Nickole Brown received her MFA from Vermont College, studied literature at Oxford University, and was the editorial assistant for the late Hunter S. Thompson.

She’s the author of Sister, a novel-in-poems, first published in 2007 by Red Hen Press, and reissued in 2018. Her second book, Fanny Says (BOA Editions), a biography-in-poems about her grandmother, won the Weatherford Award for Appalachian Poetry in 2015. She worked at Sarabande Books for ten years, and served as longtime co-editor of the Marie Alexander Poetry Series. While she gave up her assistant professorship at the University of Arkansas at Little Rock to devote herself to her writing, Nickole continues to teach periodically at the Sewanee School of Letters MFA Program, the Great Smokies Writing Program at UNCA, Poets House, the Poetry Center at Smith College, and the Hindman Settlement School, among other places.
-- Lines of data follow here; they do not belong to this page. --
-- ==== Sys2Proof/Laws/State.lean ====
section
/-! SUPPORT. Record-update lemmas of State: what each update of one component leaves as it was, and what it makes of that component. -/

namespace Sys2Proof.Machine

/-! modWell -/

@[simp] theorem State.modWell_pending (s : State) (w : WellId) (f : Well → Well) : (s.modWell w f).pending = s.pending := rfl
@[simp] theorem State.modWell_free (s : State) (w : WellId) (f : Well → Well) : (s.modWell w f).free = s.free := rfl
@[simp] theorem State.modWell_mem (s : State) (w : WellId) (f : Well → Well) : (s.modWell w f).mem = s.mem := rfl
@[simp] theorem State.modWell_ue (s : State) (w : WellId) (f : Well → Well) : (s.modWell w f).ue = s.ue := rfl
@[simp] theorem State.modWell_ce (s : State) (w : WellId) (f : Well → Well) : (s.modWell w f).ce = s.ce := rfl
@[simp] theorem State.modWell_domainOn (s : State) (w : WellId) (f : Well → Well) : (s.modWell w f).domainOn = s.domainOn := rfl
@[simp] theorem State.modWell_reports (s : State) (w : WellId) (f : Well → Well) : (s.modWell w f).reports = s.reports := rfl
@[simp] theorem State.modWell_stg (s : State) (w : WellId) (f : Well → Well) : (s.modWell w f).stg = s.stg := rfl
@[simp] theorem State.modWell_far (s : State) (w : WellId) (f : Well → Well) : (s.modWell w f).far = s.far := rfl
@[simp] theorem State.modWell_cf (s : State) (w : WellId) (f : Well → Well) : (s.modWell w f).cf = s.cf := rfl
@[simp] theorem State.modWell_basinMode (s : State) (w : WellId) (f : Well → Well) : (s.modWell w f).basinMode = s.basinMode := rfl
@[simp] theorem State.modWell_pumps (s : State) (w : WellId) (f : Well → Well) : (s.modWell w f).pumps = s.pumps := rfl
@[simp] theorem State.modWell_fronts (s : State) (w : WellId) (f : Well → Well) : (s.modWell w f).fronts = s.fronts := rfl
@[simp] theorem State.modWell_invals (s : State) (w : WellId) (f : Well → Well) : (s.modWell w f).invals = s.invals := rfl
@[simp] theorem State.modWell_asidBase (s : State) (w : WellId) (f : Well → Well) : (s.modWell w f).asidBase = s.asidBase := rfl
@[simp] theorem State.modWell_halves (s : State) (w : WellId) (f : Well → Well) : (s.modWell w f).halves = s.halves := rfl
@[simp] theorem State.modWell_lines (s : State) (w : WellId) (f : Well → Well) : (s.modWell w f).lines = s.lines := rfl
@[simp] theorem State.modWell_cErr (s : State) (w : WellId) (f : Well → Well) : (s.modWell w f).cErr = s.cErr := rfl
@[simp] theorem State.modWell_cTagErr (s : State) (w : WellId) (f : Well → Well) : (s.modWell w f).cTagErr = s.cTagErr := rfl
@[simp] theorem State.modWell_poison (s : State) (w : WellId) (f : Well → Well) : (s.modWell w f).poison = s.poison := rfl
@[simp] theorem State.modWell_stErr (s : State) (w : WellId) (f : Well → Well) : (s.modWell w f).stErr = s.stErr := rfl
@[simp] theorem State.modWell_stks (s : State) (w : WellId) (f : Well → Well) : (s.modWell w f).stks = s.stks := rfl
@[simp] theorem State.modWell_stackMask (s : State) (w : WellId) (f : Well → Well) : (s.modWell w f).stackMask = s.stackMask := rfl
@[simp] theorem State.modWell_weirs (s : State) (w : WellId) (f : Well → Well) : (s.modWell w f).weirs = s.weirs := rfl
@[simp] theorem State.modWell_weirRr (s : State) (w : WellId) (f : Well → Well) : (s.modWell w f).weirRr = s.weirRr := rfl
@[simp] theorem State.modWell_prot (s : State) (w : WellId) (f : Well → Well) : (s.modWell w f).prot = s.prot := rfl
@[simp] theorem State.modWell_capturing (s : State) (w : WellId) (f : Well → Well) : (s.modWell w f).capturing = s.capturing := rfl
@[simp] theorem State.modWell_devValid (s : State) (w : WellId) (f : Well → Well) : (s.modWell w f).devValid = s.devValid := rfl
@[simp] theorem State.modWell_devId (s : State) (w : WellId) (f : Well → Well) : (s.modWell w f).devId = s.devId := rfl
@[simp] theorem State.modWell_events (s : State) (w : WellId) (f : Well → Well) : (s.modWell w f).events = s.events := rfl
@[simp] theorem State.modWell_evtSeq (s : State) (w : WellId) (f : Well → Well) : (s.modWell w f).evtSeq = s.evtSeq := rfl
@[simp] theorem State.modWell_evtLost (s : State) (w : WellId) (f : Well → Well) : (s.modWell w f).evtLost = s.evtLost := rfl
@[simp] theorem State.modWell_evtFirstLost (s : State) (w : WellId) (f : Well → Well) : (s.modWell w f).evtFirstLost = s.evtFirstLost := rfl
@[simp] theorem State.modWell_jobs (s : State) (w : WellId) (f : Well → Well) : (s.modWell w f).jobs = s.jobs := rfl
@[simp] theorem State.modWell_wellJob (s : State) (w : WellId) (f : Well → Well) : (s.modWell w f).wellJob = s.wellJob := rfl
@[simp] theorem State.modWell_counters (s : State) (w : WellId) (f : Well → Well) : (s.modWell w f).counters = s.counters := rfl
@[simp] theorem State.modWell_inflight (s : State) (w : WellId) (f : Well → Well) : (s.modWell w f).inflight = s.inflight := rfl
@[simp] theorem State.modWell_sync (s : State) (w : WellId) (f : Well → Well) : (s.modWell w f).sync = s.sync := rfl
@[simp] theorem State.modWell_hw (s : State) (w : WellId) (f : Well → Well) : (s.modWell w f).hw = s.hw := rfl
@[simp] theorem State.modWell_by_ (s : State) (w : WellId) (f : Well → Well) : (s.modWell w f).by_ = s.by_ := rfl
@[simp] theorem State.modWell_bf (s : State) (w : WellId) (f : Well → Well) : (s.modWell w f).bf = s.bf := rfl
@[simp] theorem State.modWell_pw (s : State) (w : WellId) (f : Well → Well) : (s.modWell w f).pw = s.pw := rfl
@[simp] theorem State.modWell_bmc (s : State) (w : WellId) (f : Well → Well) : (s.modWell w f).bmc = s.bmc := rfl
@[simp] theorem State.modWell_jtag (s : State) (w : WellId) (f : Well → Well) : (s.modWell w f).jtag = s.jtag := rfl
@[simp] theorem State.modWell_wh (s : State) (w : WellId) (f : Well → Well) : (s.modWell w f).wh = s.wh := rfl
@[simp] theorem State.modWell_su (s : State) (w : WellId) (f : Well → Well) : (s.modWell w f).su = s.su := rfl

/-! modCpu -/

@[simp] theorem State.modCpu_pending (s : State) (w : WellId) (f : Windlass → Windlass) : (s.modCpu w f).pending = s.pending := rfl
@[simp] theorem State.modCpu_free (s : State) (w : WellId) (f : Windlass → Windlass) : (s.modCpu w f).free = s.free := rfl
@[simp] theorem State.modCpu_mem (s : State) (w : WellId) (f : Windlass → Windlass) : (s.modCpu w f).mem = s.mem := rfl
@[simp] theorem State.modCpu_ue (s : State) (w : WellId) (f : Windlass → Windlass) : (s.modCpu w f).ue = s.ue := rfl
@[simp] theorem State.modCpu_ce (s : State) (w : WellId) (f : Windlass → Windlass) : (s.modCpu w f).ce = s.ce := rfl
@[simp] theorem State.modCpu_domainOn (s : State) (w : WellId) (f : Windlass → Windlass) : (s.modCpu w f).domainOn = s.domainOn := rfl
@[simp] theorem State.modCpu_reports (s : State) (w : WellId) (f : Windlass → Windlass) : (s.modCpu w f).reports = s.reports := rfl
@[simp] theorem State.modCpu_stg (s : State) (w : WellId) (f : Windlass → Windlass) : (s.modCpu w f).stg = s.stg := rfl
@[simp] theorem State.modCpu_far (s : State) (w : WellId) (f : Windlass → Windlass) : (s.modCpu w f).far = s.far := rfl
@[simp] theorem State.modCpu_cf (s : State) (w : WellId) (f : Windlass → Windlass) : (s.modCpu w f).cf = s.cf := rfl
@[simp] theorem State.modCpu_basinMode (s : State) (w : WellId) (f : Windlass → Windlass) : (s.modCpu w f).basinMode = s.basinMode := rfl
@[simp] theorem State.modCpu_pumps (s : State) (w : WellId) (f : Windlass → Windlass) : (s.modCpu w f).pumps = s.pumps := rfl
@[simp] theorem State.modCpu_fronts (s : State) (w : WellId) (f : Windlass → Windlass) : (s.modCpu w f).fronts = s.fronts := rfl
@[simp] theorem State.modCpu_invals (s : State) (w : WellId) (f : Windlass → Windlass) : (s.modCpu w f).invals = s.invals := rfl
@[simp] theorem State.modCpu_asidBase (s : State) (w : WellId) (f : Windlass → Windlass) : (s.modCpu w f).asidBase = s.asidBase := rfl
@[simp] theorem State.modCpu_halves (s : State) (w : WellId) (f : Windlass → Windlass) : (s.modCpu w f).halves = s.halves := rfl
@[simp] theorem State.modCpu_lines (s : State) (w : WellId) (f : Windlass → Windlass) : (s.modCpu w f).lines = s.lines := rfl
@[simp] theorem State.modCpu_cErr (s : State) (w : WellId) (f : Windlass → Windlass) : (s.modCpu w f).cErr = s.cErr := rfl
@[simp] theorem State.modCpu_cTagErr (s : State) (w : WellId) (f : Windlass → Windlass) : (s.modCpu w f).cTagErr = s.cTagErr := rfl
@[simp] theorem State.modCpu_poison (s : State) (w : WellId) (f : Windlass → Windlass) : (s.modCpu w f).poison = s.poison := rfl
@[simp] theorem State.modCpu_stErr (s : State) (w : WellId) (f : Windlass → Windlass) : (s.modCpu w f).stErr = s.stErr := rfl
@[simp] theorem State.modCpu_stks (s : State) (w : WellId) (f : Windlass → Windlass) : (s.modCpu w f).stks = s.stks := rfl
@[simp] theorem State.modCpu_stackMask (s : State) (w : WellId) (f : Windlass → Windlass) : (s.modCpu w f).stackMask = s.stackMask := rfl
@[simp] theorem State.modCpu_weirs (s : State) (w : WellId) (f : Windlass → Windlass) : (s.modCpu w f).weirs = s.weirs := rfl
@[simp] theorem State.modCpu_weirRr (s : State) (w : WellId) (f : Windlass → Windlass) : (s.modCpu w f).weirRr = s.weirRr := rfl
@[simp] theorem State.modCpu_prot (s : State) (w : WellId) (f : Windlass → Windlass) : (s.modCpu w f).prot = s.prot := rfl
@[simp] theorem State.modCpu_capturing (s : State) (w : WellId) (f : Windlass → Windlass) : (s.modCpu w f).capturing = s.capturing := rfl
@[simp] theorem State.modCpu_devValid (s : State) (w : WellId) (f : Windlass → Windlass) : (s.modCpu w f).devValid = s.devValid := rfl
@[simp] theorem State.modCpu_devId (s : State) (w : WellId) (f : Windlass → Windlass) : (s.modCpu w f).devId = s.devId := rfl
@[simp] theorem State.modCpu_events (s : State) (w : WellId) (f : Windlass → Windlass) : (s.modCpu w f).events = s.events := rfl
@[simp] theorem State.modCpu_evtSeq (s : State) (w : WellId) (f : Windlass → Windlass) : (s.modCpu w f).evtSeq = s.evtSeq := rfl
@[simp] theorem State.modCpu_evtLost (s : State) (w : WellId) (f : Windlass → Windlass) : (s.modCpu w f).evtLost = s.evtLost := rfl
@[simp] theorem State.modCpu_evtFirstLost (s : State) (w : WellId) (f : Windlass → Windlass) : (s.modCpu w f).evtFirstLost = s.evtFirstLost := rfl
@[simp] theorem State.modCpu_jobs (s : State) (w : WellId) (f : Windlass → Windlass) : (s.modCpu w f).jobs = s.jobs := rfl
@[simp] theorem State.modCpu_wellJob (s : State) (w : WellId) (f : Windlass → Windlass) : (s.modCpu w f).wellJob = s.wellJob := rfl
@[simp] theorem State.modCpu_counters (s : State) (w : WellId) (f : Windlass → Windlass) : (s.modCpu w f).counters = s.counters := rfl
@[simp] theorem State.modCpu_inflight (s : State) (w : WellId) (f : Windlass → Windlass) : (s.modCpu w f).inflight = s.inflight := rfl
@[simp] theorem State.modCpu_sync (s : State) (w : WellId) (f : Windlass → Windlass) : (s.modCpu w f).sync = s.sync := rfl
@[simp] theorem State.modCpu_hw (s : State) (w : WellId) (f : Windlass → Windlass) : (s.modCpu w f).hw = s.hw := rfl
@[simp] theorem State.modCpu_by_ (s : State) (w : WellId) (f : Windlass → Windlass) : (s.modCpu w f).by_ = s.by_ := rfl
@[simp] theorem State.modCpu_bf (s : State) (w : WellId) (f : Windlass → Windlass) : (s.modCpu w f).bf = s.bf := rfl
@[simp] theorem State.modCpu_pw (s : State) (w : WellId) (f : Windlass → Windlass) : (s.modCpu w f).pw = s.pw := rfl
@[simp] theorem State.modCpu_bmc (s : State) (w : WellId) (f : Windlass → Windlass) : (s.modCpu w f).bmc = s.bmc := rfl
@[simp] theorem State.modCpu_jtag (s : State) (w : WellId) (f : Windlass → Windlass) : (s.modCpu w f).jtag = s.jtag := rfl
@[simp] theorem State.modCpu_wh (s : State) (w : WellId) (f : Windlass → Windlass) : (s.modCpu w f).wh = s.wh := rfl
@[simp] theorem State.modCpu_su (s : State) (w : WellId) (f : Windlass → Windlass) : (s.modCpu w f).su = s.su := rfl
Nickole lives with her wife, poet Jessica Jacobs, in Asheville, NC, where she volunteers at several animal sanctuaries. Since 2016, she’s been writing about these animals, resisting the kind of pastorals that made her (and many of the working-class folks from the Kentucky that raised her) feel shut out of nature and nature writing. To Those Who Were Our First Gods, a chapbook of these poems, won the 2018 Rattle Prize, and her essay-in-poems, The Donkey Elegies, was published by Sibling Rivalry Press in 2020. In 2021, Spruce Books of Penguin Random House published Write It! 100 Poetry Prompts to Inspire, a book she co-authored with Jessica. They regularly teach generative writing sessions together as part of their SunJune Literary Collaborative.